Entries supplied Block Start
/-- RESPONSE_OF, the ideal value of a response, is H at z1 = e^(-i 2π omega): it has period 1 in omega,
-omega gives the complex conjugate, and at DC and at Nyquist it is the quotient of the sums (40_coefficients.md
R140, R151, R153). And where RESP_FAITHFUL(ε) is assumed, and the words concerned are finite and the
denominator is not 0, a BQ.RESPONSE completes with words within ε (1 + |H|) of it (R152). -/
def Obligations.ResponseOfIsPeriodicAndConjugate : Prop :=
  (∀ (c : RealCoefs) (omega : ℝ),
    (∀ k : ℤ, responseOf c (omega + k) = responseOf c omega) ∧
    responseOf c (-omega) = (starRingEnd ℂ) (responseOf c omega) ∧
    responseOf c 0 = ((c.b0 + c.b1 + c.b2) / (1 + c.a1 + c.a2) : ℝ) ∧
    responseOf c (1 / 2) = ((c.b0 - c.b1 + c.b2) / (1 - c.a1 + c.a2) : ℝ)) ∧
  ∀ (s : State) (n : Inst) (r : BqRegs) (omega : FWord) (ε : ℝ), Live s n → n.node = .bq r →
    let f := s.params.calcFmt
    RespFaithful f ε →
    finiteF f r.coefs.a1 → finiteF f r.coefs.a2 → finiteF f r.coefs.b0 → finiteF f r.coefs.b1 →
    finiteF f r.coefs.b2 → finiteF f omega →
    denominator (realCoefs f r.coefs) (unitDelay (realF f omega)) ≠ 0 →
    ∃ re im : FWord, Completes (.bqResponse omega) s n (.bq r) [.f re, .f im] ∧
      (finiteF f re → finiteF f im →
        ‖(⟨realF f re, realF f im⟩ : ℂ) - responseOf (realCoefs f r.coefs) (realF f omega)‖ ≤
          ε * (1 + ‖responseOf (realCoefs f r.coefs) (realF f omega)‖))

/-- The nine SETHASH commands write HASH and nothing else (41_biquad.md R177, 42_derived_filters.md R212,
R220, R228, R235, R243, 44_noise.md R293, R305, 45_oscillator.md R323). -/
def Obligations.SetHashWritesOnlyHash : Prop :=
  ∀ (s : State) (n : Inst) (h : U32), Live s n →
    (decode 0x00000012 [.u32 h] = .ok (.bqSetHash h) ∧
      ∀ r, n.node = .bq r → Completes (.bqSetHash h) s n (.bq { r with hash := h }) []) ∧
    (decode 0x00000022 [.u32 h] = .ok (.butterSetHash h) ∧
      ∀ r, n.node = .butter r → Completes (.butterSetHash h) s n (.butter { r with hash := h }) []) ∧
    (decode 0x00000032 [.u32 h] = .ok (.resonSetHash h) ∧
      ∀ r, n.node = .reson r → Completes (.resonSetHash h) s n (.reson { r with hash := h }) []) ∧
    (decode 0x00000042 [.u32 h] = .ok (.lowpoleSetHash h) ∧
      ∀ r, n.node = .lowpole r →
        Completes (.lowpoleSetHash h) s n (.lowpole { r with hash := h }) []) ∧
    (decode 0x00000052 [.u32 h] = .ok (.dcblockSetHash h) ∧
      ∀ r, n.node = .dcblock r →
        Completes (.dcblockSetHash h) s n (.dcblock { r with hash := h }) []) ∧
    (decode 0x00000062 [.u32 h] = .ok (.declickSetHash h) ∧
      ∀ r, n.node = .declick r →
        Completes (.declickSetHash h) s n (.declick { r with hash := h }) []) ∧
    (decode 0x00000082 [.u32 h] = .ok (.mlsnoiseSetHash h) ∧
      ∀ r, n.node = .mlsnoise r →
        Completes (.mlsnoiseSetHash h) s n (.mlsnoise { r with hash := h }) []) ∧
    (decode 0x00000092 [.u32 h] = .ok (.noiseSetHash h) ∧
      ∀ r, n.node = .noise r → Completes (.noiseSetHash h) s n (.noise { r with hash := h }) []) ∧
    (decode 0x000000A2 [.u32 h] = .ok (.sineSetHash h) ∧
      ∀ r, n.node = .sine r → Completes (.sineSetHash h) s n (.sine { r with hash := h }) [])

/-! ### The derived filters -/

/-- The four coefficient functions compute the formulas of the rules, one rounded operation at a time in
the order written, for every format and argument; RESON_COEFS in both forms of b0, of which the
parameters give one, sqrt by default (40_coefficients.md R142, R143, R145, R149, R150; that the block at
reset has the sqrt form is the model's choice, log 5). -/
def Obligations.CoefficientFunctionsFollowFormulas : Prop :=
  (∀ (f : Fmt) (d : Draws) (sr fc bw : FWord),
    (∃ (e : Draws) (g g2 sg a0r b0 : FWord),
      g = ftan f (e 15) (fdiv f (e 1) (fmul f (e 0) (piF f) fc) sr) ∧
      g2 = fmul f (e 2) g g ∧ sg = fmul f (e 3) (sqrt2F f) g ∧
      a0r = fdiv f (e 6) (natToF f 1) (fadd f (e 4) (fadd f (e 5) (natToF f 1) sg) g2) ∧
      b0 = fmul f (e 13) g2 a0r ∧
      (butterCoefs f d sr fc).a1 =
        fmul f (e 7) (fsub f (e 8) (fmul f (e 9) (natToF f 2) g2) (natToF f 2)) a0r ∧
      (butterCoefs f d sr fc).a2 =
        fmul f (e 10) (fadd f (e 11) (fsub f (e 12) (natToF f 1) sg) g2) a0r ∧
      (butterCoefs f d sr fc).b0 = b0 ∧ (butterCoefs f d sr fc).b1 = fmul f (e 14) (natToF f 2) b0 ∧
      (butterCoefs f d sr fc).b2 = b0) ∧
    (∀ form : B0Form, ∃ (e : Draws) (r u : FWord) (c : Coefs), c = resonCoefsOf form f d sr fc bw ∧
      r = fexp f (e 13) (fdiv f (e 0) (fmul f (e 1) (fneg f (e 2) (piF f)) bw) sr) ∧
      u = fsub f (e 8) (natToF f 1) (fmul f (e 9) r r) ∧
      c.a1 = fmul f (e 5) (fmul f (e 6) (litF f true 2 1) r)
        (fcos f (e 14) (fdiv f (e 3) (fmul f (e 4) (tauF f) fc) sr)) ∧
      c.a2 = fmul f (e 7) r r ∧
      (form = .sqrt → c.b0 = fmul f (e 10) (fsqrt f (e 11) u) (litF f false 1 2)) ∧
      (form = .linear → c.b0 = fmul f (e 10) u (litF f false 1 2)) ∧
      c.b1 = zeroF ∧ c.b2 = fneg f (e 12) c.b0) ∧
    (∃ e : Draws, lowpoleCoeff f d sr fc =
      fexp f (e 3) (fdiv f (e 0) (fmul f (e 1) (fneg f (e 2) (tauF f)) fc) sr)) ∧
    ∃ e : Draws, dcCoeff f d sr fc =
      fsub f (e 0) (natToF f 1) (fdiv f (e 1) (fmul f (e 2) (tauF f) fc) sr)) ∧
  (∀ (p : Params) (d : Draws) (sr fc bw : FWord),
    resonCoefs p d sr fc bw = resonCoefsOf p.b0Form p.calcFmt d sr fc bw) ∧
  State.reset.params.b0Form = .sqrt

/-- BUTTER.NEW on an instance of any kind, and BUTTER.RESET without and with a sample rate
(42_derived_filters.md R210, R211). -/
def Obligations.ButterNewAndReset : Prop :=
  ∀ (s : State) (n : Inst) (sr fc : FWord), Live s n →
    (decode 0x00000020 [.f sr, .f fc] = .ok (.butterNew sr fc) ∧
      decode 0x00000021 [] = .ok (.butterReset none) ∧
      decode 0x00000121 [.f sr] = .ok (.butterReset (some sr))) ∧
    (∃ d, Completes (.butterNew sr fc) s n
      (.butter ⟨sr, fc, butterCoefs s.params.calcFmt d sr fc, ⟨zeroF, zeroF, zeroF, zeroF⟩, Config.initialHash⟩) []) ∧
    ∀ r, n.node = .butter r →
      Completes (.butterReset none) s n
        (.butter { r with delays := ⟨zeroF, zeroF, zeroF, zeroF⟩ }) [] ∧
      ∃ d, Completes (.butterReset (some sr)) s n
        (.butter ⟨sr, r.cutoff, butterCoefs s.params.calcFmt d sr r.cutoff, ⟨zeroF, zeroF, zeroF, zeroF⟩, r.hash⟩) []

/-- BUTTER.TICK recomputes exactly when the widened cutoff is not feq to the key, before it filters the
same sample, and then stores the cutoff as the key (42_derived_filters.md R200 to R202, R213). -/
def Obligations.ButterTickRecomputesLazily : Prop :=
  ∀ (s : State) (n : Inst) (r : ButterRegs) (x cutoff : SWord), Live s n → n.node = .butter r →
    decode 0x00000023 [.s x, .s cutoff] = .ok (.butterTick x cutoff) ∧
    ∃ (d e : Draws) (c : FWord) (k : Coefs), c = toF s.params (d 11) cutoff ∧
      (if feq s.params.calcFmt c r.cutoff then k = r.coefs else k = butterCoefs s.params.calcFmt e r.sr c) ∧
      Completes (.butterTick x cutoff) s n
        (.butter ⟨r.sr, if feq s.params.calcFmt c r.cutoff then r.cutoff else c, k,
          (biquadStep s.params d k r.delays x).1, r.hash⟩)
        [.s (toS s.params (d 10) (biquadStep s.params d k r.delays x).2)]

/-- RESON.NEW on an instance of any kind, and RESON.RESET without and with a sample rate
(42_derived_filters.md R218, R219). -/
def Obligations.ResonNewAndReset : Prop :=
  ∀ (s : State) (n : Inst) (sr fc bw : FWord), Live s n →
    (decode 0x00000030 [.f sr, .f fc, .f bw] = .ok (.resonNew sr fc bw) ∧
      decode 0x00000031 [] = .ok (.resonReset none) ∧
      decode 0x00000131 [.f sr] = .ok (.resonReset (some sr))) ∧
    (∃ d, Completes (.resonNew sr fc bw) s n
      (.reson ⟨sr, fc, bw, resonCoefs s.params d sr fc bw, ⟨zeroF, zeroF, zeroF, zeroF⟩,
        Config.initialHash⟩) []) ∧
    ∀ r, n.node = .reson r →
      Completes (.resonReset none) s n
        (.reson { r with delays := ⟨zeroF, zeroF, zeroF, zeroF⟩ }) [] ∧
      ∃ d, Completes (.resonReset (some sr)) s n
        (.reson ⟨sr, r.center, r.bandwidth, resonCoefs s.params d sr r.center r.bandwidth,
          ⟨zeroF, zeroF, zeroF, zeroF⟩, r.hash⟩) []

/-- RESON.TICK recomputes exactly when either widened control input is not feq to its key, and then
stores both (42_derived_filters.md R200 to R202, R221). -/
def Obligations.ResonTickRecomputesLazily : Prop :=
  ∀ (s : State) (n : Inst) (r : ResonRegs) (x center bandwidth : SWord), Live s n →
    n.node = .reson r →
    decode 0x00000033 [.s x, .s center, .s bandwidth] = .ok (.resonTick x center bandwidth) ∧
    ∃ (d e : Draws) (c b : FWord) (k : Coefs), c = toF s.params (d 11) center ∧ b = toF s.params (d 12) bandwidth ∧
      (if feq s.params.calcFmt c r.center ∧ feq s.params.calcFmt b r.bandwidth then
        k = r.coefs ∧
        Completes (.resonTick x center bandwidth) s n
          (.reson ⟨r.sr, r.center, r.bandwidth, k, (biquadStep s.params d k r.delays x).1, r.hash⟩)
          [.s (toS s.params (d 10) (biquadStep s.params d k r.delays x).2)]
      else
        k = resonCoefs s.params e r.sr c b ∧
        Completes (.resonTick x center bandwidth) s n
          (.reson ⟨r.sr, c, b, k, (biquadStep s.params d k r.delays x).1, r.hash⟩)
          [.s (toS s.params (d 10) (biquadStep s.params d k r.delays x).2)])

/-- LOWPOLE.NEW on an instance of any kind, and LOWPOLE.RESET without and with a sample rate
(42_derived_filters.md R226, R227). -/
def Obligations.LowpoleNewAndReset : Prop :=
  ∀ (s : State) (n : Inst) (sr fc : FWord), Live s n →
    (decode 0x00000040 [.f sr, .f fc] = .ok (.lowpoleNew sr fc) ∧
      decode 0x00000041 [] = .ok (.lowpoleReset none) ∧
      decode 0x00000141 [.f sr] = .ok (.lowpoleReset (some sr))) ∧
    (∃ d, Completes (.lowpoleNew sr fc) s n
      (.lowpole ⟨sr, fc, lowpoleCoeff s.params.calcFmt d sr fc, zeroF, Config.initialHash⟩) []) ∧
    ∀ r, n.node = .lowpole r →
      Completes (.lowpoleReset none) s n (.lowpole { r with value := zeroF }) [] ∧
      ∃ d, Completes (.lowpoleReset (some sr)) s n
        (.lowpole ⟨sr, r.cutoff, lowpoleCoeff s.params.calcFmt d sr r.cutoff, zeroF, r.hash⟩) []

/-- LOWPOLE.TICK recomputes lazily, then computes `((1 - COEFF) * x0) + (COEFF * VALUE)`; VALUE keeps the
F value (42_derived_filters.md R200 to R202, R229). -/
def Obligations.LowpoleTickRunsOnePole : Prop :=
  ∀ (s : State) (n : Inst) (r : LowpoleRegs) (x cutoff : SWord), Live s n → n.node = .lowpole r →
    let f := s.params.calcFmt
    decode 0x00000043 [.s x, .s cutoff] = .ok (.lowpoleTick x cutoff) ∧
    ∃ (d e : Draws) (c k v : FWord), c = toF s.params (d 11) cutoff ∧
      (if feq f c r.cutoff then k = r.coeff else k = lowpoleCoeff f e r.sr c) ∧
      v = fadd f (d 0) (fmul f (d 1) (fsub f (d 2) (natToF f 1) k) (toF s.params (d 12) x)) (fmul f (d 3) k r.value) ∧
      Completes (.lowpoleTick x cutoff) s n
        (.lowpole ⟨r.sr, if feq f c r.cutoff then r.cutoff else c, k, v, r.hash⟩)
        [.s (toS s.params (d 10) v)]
Entries supplied Block End
### Exercise instructions
In the listing above, start at the line with "VALUE keeps the", go on through the line with "decode 0x00000043 [.s", and copy each of those lines exactly; leave out all the rest.

### Response
/-- LOWPOLE.TICK recomputes lazily, then computes `((1 - COEFF) * x0) + (COEFF * VALUE)`; VALUE keeps the
F value (42_derived_filters.md R200 to R202, R229). -/
def Obligations.LowpoleTickRunsOnePole : Prop :=
  ∀ (s : State) (n : Inst) (r : LowpoleRegs) (x cutoff : SWord), Live s n → n.node = .lowpole r →
    let f := s.params.calcFmt
    decode 0x00000043 [.s x, .s cutoff] = .ok (.lowpoleTick x cutoff) ∧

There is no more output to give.